16. The method according to claim 15, characterized in that a uniform substrate (14) is used as the substrate structure.

17. The method according to claim 15, characterized in that a substrate with a buffer layer arranged on the substrate is used as the substrate structure.

18. The method according to any one of claims 15 to 17, characterized in that SrTi0 _{3 is} used as the ferroelectric material (12).

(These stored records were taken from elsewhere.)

-- ==== Sys2Proof/Laws/State.lean ====
section
/-! SUPPORT. The laws of the state's parts: what each update of an owner, a core, a quadrant, a group or a register leaves, field by field, and what
is read after it. -/

namespace Sys2Proof.Machine

/-! ### Fields of the state -/

@[simp] theorem State.setOwner_cycle (s : State) (k : Nat) (o : Owner) : (s.setOwner k o).cycle = s.cycle := rfl
@[simp] theorem State.setOwner_sched (s : State) (k : Nat) (o : Owner) : (s.setOwner k o).sched = s.sched := rfl
@[simp] theorem State.setOwner_mgmt (s : State) (k : Nat) (o : Owner) : (s.setOwner k o).mgmt = s.mgmt := rfl
@[simp] theorem State.setOwner_cores (s : State) (k : Nat) (o : Owner) : (s.setOwner k o).cores = s.cores := rfl
@[simp] theorem State.setOwner_l2 (s : State) (k : Nat) (o : Owner) : (s.setOwner k o).l2 = s.l2 := rfl
@[simp] theorem State.setOwner_hbm (s : State) (k : Nat) (o : Owner) : (s.setOwner k o).hbm = s.hbm := rfl
@[simp] theorem State.setOwner_walks (s : State) (k : Nat) (o : Owner) : (s.setOwner k o).walks = s.walks := rfl
@[simp] theorem State.setOwner_mem (s : State) (k : Nat) (o : Owner) : (s.setOwner k o).mem = s.mem := rfl
@[simp] theorem State.setOwner_host (s : State) (k : Nat) (o : Owner) : (s.setOwner k o).host = s.host := rfl
@[simp] theorem State.setOwner_races (s : State) (k : Nat) (o : Owner) : (s.setOwner k o).races = s.races := rfl
@[simp] theorem State.setOwner_errors (s : State) (k : Nat) (o : Owner) : (s.setOwner k o).errors = s.errors := rfl
@[simp] theorem State.setOwner_fab (s : State) (k : Nat) (o : Owner) : (s.setOwner k o).fab = s.fab := rfl
@[simp] theorem State.setOwner_inbox (s : State) (k : Nat) (o : Owner) : (s.setOwner k o).inbox = s.inbox := rfl
@[simp] theorem State.setOwner_outbox (s : State) (k : Nat) (o : Owner) : (s.setOwner k o).outbox = s.outbox := rfl
@[simp] theorem State.setOwner_free (s : State) (k : Nat) (o : Owner) : (s.setOwner k o).free = s.free := rfl
@[simp] theorem State.modOwner_cycle (s : State) (k : Nat) (f : Owner → Owner) : (s.modOwner k f).cycle = s.cycle := rfl
@[simp] theorem State.modOwner_sched (s : State) (k : Nat) (f : Owner → Owner) : (s.modOwner k f).sched = s.sched := rfl
@[simp] theorem State.modOwner_mgmt (s : State) (k : Nat) (f : Owner → Owner) : (s.modOwner k f).mgmt = s.mgmt := rfl
@[simp] theorem State.modOwner_cores (s : State) (k : Nat) (f : Owner → Owner) : (s.modOwner k f).cores = s.cores := rfl
@[simp] theorem State.modOwner_l2 (s : State) (k : Nat) (f : Owner → Owner) : (s.modOwner k f).l2 = s.l2 := rfl
@[simp] theorem State.modOwner_hbm (s : State) (k : Nat) (f : Owner → Owner) : (s.modOwner k f).hbm = s.hbm := rfl
@[simp] theorem State.modOwner_walks (s : State) (k : Nat) (f : Owner → Owner) : (s.modOwner k f).walks = s.walks := rfl
@[simp] theorem State.modOwner_mem (s : State) (k : Nat) (f : Owner → Owner) : (s.modOwner k f).mem = s.mem := rfl
@[simp] theorem State.modOwner_host (s : State) (k : Nat) (f : Owner → Owner) : (s.modOwner k f).host = s.host := rfl
@[simp] theorem State.modOwner_races (s : State) (k : Nat) (f : Owner → Owner) : (s.modOwner k f).races = s.races := rfl
@[simp] theorem State.modOwner_errors (s : State) (k : Nat) (f : Owner → Owner) : (s.modOwner k f).errors = s.errors := rfl
@[simp] theorem State.modOwner_fab (s : State) (k : Nat) (f : Owner → Owner) : (s.modOwner k f).fab = s.fab := rfl
@[simp] theorem State.modOwner_inbox (s : State) (k : Nat) (f : Owner → Owner) : (s.modOwner k f).inbox = s.inbox := rfl
@[simp] theorem State.modOwner_outbox (s : State) (k : Nat) (f : Owner → Owner) : (s.modOwner k f).outbox = s.outbox := rfl
@[simp] theorem State.modOwner_free (s : State) (k : Nat) (f : Owner → Owner) : (s.modOwner k f).free = s.free := rfl
@[simp] theorem State.setCore_cycle (s : State) (n : Nat) (c : Core) : (s.setCore n c).cycle = s.cycle := rfl
@[simp] theorem State.setCore_sched (s : State) (n : Nat) (c : Core) : (s.setCore n c).sched = s.sched := rfl
@[simp] theorem State.setCore_mgmt (s : State) (n : Nat) (c : Core) : (s.setCore n c).mgmt = s.mgmt := rfl
@[simp] theorem State.setCore_owners (s : State) (n : Nat) (c : Core) : (s.setCore n c).owners = s.owners := rfl
@[simp] theorem State.setCore_l2 (s : State) (n : Nat) (c : Core) : (s.setCore n c).l2 = s.l2 := rfl
@[simp] theorem State.setCore_hbm (s : State) (n : Nat) (c : Core) : (s.setCore n c).hbm = s.hbm := rfl
@[simp] theorem State.setCore_walks (s : State) (n : Nat) (c : Core) : (s.setCore n c).walks = s.walks := rfl
@[simp] theorem State.setCore_mem (s : State) (n : Nat) (c : Core) : (s.setCore n c).mem = s.mem := rfl
@[simp] theorem State.setCore_host (s : State) (n : Nat) (c : Core) : (s.setCore n c).host = s.host := rfl
@[simp] theorem State.setCore_races (s : State) (n : Nat) (c : Core) : (s.setCore n c).races = s.races := rfl
@[simp] theorem State.setCore_errors (s : State) (n : Nat) (c : Core) : (s.setCore n c).errors = s.errors := rfl
@[simp] theorem State.setCore_fab (s : State) (n : Nat) (c : Core) : (s.setCore n c).fab = s.fab := rfl
@[simp] theorem State.setCore_inbox (s : State) (n : Nat) (c : Core) : (s.setCore n c).inbox = s.inbox := rfl
@[simp] theorem State.setCore_outbox (s : State) (n : Nat) (c : Core) : (s.setCore n c).outbox = s.outbox := rfl
@[simp] theorem State.setCore_free (s : State) (n : Nat) (c : Core) : (s.setCore n c).free = s.free := rfl
@[simp] theorem State.modCore_cycle (s : State) (n : Nat) (f : Core → Core) : (s.modCore n f).cycle = s.cycle := rfl
@[simp] theorem State.modCore_sched (s : State) (n : Nat) (f : Core → Core) : (s.modCore n f).sched = s.sched := rfl
@[simp] theorem State.modCore_mgmt (s : State) (n : Nat) (f : Core → Core) : (s.modCore n f).mgmt = s.mgmt := rfl
@[simp] theorem State.modCore_owners (s : State) (n : Nat) (f : Core → Core) : (s.modCore n f).owners = s.owners := rfl
@[simp] theorem State.modCore_l2 (s : State) (n : Nat) (f : Core → Core) : (s.modCore n f).l2 = s.l2 := rfl
@[simp] theorem State.modCore_hbm (s : State) (n : Nat) (f : Core → Core) : (s.modCore n f).hbm = s.hbm := rfl
@[simp] theorem State.modCore_walks (s : State) (n : Nat) (f : Core → Core) : (s.modCore n f).walks = s.walks := rfl
@[simp] theorem State.modCore_mem (s : State) (n : Nat) (f : Core → Core) : (s.modCore n f).mem = s.mem := rfl
@[simp] theorem State.modCore_host (s : State) (n : Nat) (f : Core → Core) : (s.modCore n f).host = s.host := rfl
@[simp] theorem State.modCore_races (s : State) (n : Nat) (f : Core → Core) : (s.modCore n f).races = s.races := rfl
@[simp] theorem State.modCore_errors (s : State) (n : Nat) (f : Core → Core) : (s.modCore n f).errors = s.errors := rfl
@[simp] theorem State.modCore_fab (s : State) (n : Nat) (f : Core → Core) : (s.modCore n f).fab = s.fab := rfl
@[simp] theorem State.modCore_inbox (s : State) (n : Nat) (f : Core → Core) : (s.modCore n f).inbox = s.inbox := rfl
@[simp] theorem State.modCore_outbox (s : State) (n : Nat) (f : Core → Core) : (s.modCore n f).outbox = s.outbox := rfl
@[simp] theorem State.modCore_free (s : State) (n : Nat) (f : Core → Core) : (s.modCore n f).free = s.free := rfl
@[simp] theorem State.modGroup_cycle (s : State) (n seat : Nat) (f : Group → Group) : (s.modGroup n seat f).cycle = s.cycle := rfl
@[simp] theorem State.modGroup_sched (s : State) (n seat : Nat) (f : Group → Group) : (s.modGroup n seat f).sched = s.sched := rfl
@[simp] theorem State.modGroup_mgmt (s : State) (n seat : Nat) (f : Group → Group) : (s.modGroup n seat f).mgmt = s.mgmt := rfl
@[simp] theorem State.modGroup_owners (s : State) (n seat : Nat) (f : Group → Group) : (s.modGroup n seat f).owners = s.owners := rfl
@[simp] theorem State.modGroup_l2 (s : State) (n seat : Nat) (f : Group → Group) : (s.modGroup n seat f).l2 = s.l2 := rfl
@[simp] theorem State.modGroup_hbm (s : State) (n seat : Nat) (f : Group → Group) : (s.modGroup n seat f).hbm = s.hbm := rfl
@[simp] theorem State.modGroup_walks (s : State) (n seat : Nat) (f : Group → Group) : (s.modGroup n seat f).walks = s.walks := rfl
@[simp] theorem State.modGroup_mem (s : State) (n seat : Nat) (f : Group → Group) : (s.modGroup n seat f).mem = s.mem := rfl
@[simp] theorem State.modGroup_host (s : State) (n seat : Nat) (f : Group → Group) : (s.modGroup n seat f).host = s.host := rfl
@[simp] theorem State.modGroup_races (s : State) (n seat : Nat) (f : Group → Group) : (s.modGroup n seat f).races = s.races := rfl
@[simp] theorem State.modGroup_errors (s : State) (n seat : Nat) (f : Group → Group) : (s.modGroup n seat f).errors = s.errors := rfl
@[simp] theorem State.modGroup_fab (s : State) (n seat : Nat) (f : Group → Group) : (s.modGroup n seat f).fab = s.fab := rfl
@[simp] theorem State.modGroup_inbox (s : State) (n seat : Nat) (f : Group → Group) : (s.modGroup n seat f).inbox = s.inbox := rfl
@[simp] theorem State.modGroup_outbox (s : State) (n seat : Nat) (f : Group → Group) : (s.modGroup n seat f).outbox = s.outbox := rfl
@[simp] theorem State.modGroup_free (s : State) (n seat : Nat) (f : Group → Group) : (s.modGroup n seat f).free = s.free := rfl
@[simp] theorem State.modQuad_cycle (s : State) (n q : Nat) (f : Quad → Quad) : (s.modQuad n q f).cycle = s.cycle := rfl
@[simp] theorem State.modQuad_sched (s : State) (n q : Nat) (f : Quad → Quad) : (s.modQuad n q f).sched = s.sched := rfl
@[simp] theorem State.modQuad_mgmt (s : State) (n q : Nat) (f : Quad → Quad) : (s.modQuad n q f).mgmt = s.mgmt := rfl
@[simp] theorem State.modQuad_owners (s : State) (n q : Nat) (f : Quad → Quad) : (s.modQuad n q f).owners = s.owners := rfl
@[simp] theorem State.modQuad_l2 (s : State) (n q : Nat) (f : Quad → Quad) : (s.modQuad n q f).l2 = s.l2 := rfl
@[simp] theorem State.modQuad_hbm (s : State) (n q : Nat) (f : Quad → Quad) : (s.modQuad n q f).hbm = s.hbm := rfl
@[simp] theorem State.modQuad_walks (s : State) (n q : Nat) (f : Quad → Quad) : (s.modQuad n q f).walks = s.walks := rfl
@[simp] theorem State.modQuad_mem (s : State) (n q : Nat) (f : Quad → Quad) : (s.modQuad n q f).mem = s.mem := rfl
@[simp] theorem State.modQuad_host (s : State) (n q : Nat) (f : Quad → Quad) : (s.modQuad n q f).host = s.host := rfl
@[simp] theorem State.modQuad_races (s : State) (n q : Nat) (f : Quad → Quad) : (s.modQuad n q f).races = s.races := rfl
@[simp] theorem State.modQuad_errors (s : State) (n q : Nat) (f : Quad → Quad) : (s.modQuad n q f).errors = s.errors := rfl
@[simp] theorem State.modQuad_fab (s : State) (n q : Nat) (f : Quad → Quad) : (s.modQuad n q f).fab = s.fab := rfl
@[simp] theorem State.modQuad_inbox (s : State) (n q : Nat) (f : Quad → Quad) : (s.modQuad n q f).inbox = s.inbox := rfl
@[simp] theorem State.modQuad_outbox (s : State) (n q : Nat) (f : Quad → Quad) : (s.modQuad n q f).outbox = s.outbox := rfl
@[simp] theorem State.modQuad_free (s : State) (n q : Nat) (f : Quad → Quad) : (s.modQuad n q f).free = s.free := rfl
@[simp] theorem State.modTeam_cycle (s : State) (n : Nat) (f : Team → Team) : (s.modTeam n f).cycle = s.cycle := rfl
@[simp] theorem State.modTeam_sched (s : State) (n : Nat) (f : Team → Team) : (s.modTeam n f).sched = s.sched := rfl
@[simp] theorem State.modTeam_mgmt (s : State) (n : Nat) (f : Team → Team) : (s.modTeam n f).mgmt = s.mgmt := rfl
@[simp] theorem State.modTeam_owners (s : State) (n : Nat) (f : Team → Team) : (s.modTeam n f).owners = s.owners := rfl
@[simp] theorem State.modTeam_l2 (s : State) (n : Nat) (f : Team → Team) : (s.modTeam n f).l2 = s.l2 := rfl
@[simp] theorem State.modTeam_hbm (s : State) (n : Nat) (f : Team → Team) : (s.modTeam n f).hbm = s.hbm := rfl
@[simp] theorem State.modTeam_walks (s : State) (n : Nat) (f : Team → Team) : (s.modTeam n f).walks = s.walks := rfl
@[simp] theorem State.modTeam_mem (s : State) (n : Nat) (f : Team → Team) : (s.modTeam n f).mem = s.mem := rfl
@[simp] theorem State.modTeam_host (s : State) (n : Nat) (f : Team → Team) : (s.modTeam n f).host = s.host := rfl
@[simp] theorem State.modTeam_races (s : State) (n : Nat) (f : Team → Team) : (s.modTeam n f).races = s.races := rfl
@[simp] theorem State.modTeam_errors (s : State) (n : Nat) (f : Team → Team) : (s.modTeam n f).errors = s.errors := rfl
@[simp] theorem State.modTeam_fab (s : State) (n : Nat) (f : Team → Team) : (s.modTeam n f).fab = s.fab := rfl
@[simp] theorem State.modTeam_inbox (s : State) (n : Nat) (f : Team → Team) : (s.modTeam n f).inbox = s.inbox := rfl
@[simp] theorem State.modTeam_outbox (s : State) (n : Nat) (f : Team → Team) : (s.modTeam n f).outbox = s.outbox := rfl
@[simp] theorem State.modTeam_free (s : State) (n : Nat) (f : Team → Team) : (s.modTeam n f).free = s.free := rfl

19. The method according to any one of claims 15 to 18, characterized in that Ba _x Sri_ _x i0 _{3 is} used as the ferroelectric material (12).

20. The method according to any one of claims 15 to 19, characterized in that the ferroelectric material (12) in one

Layer thickness in the range of about 0.3 - 5 microns is applied.

21. The method according to any one of claims 15 to 20, characterized in that an area is structured out of the ferroelectric material (12), which has a lateral extent in the range of about 0.5 - 10 microns.

22. The method according to any one of claims 15 to 21, characterized in that the electrically conductive layer (10) is applied in a smaller layer thickness than the ferroelectric layer (12).

23. The method according to any one of claims 15 to 22, characterized in that electrically conductive material (18) is arranged on the ferroelectric material (12).

24. The method according to any one of claims 15 to 23, characterized in that on the ferroelectric material (12) arranged electrically conductive material (18) is removed.

25. The method according to any one of claims 15 to 24, characterized in that the structuring is carried out by lithography and dry etching.

26. The method according to any one of claims 15 to 25, characterized in that the interruption (16) of the electrically conductive layer (10) is produced by etching.

27. The method according to any one of claims 15 to 26, characterized in that an interface between the ferroelectric material (12) and the electrically conductive material (10) is post-treated.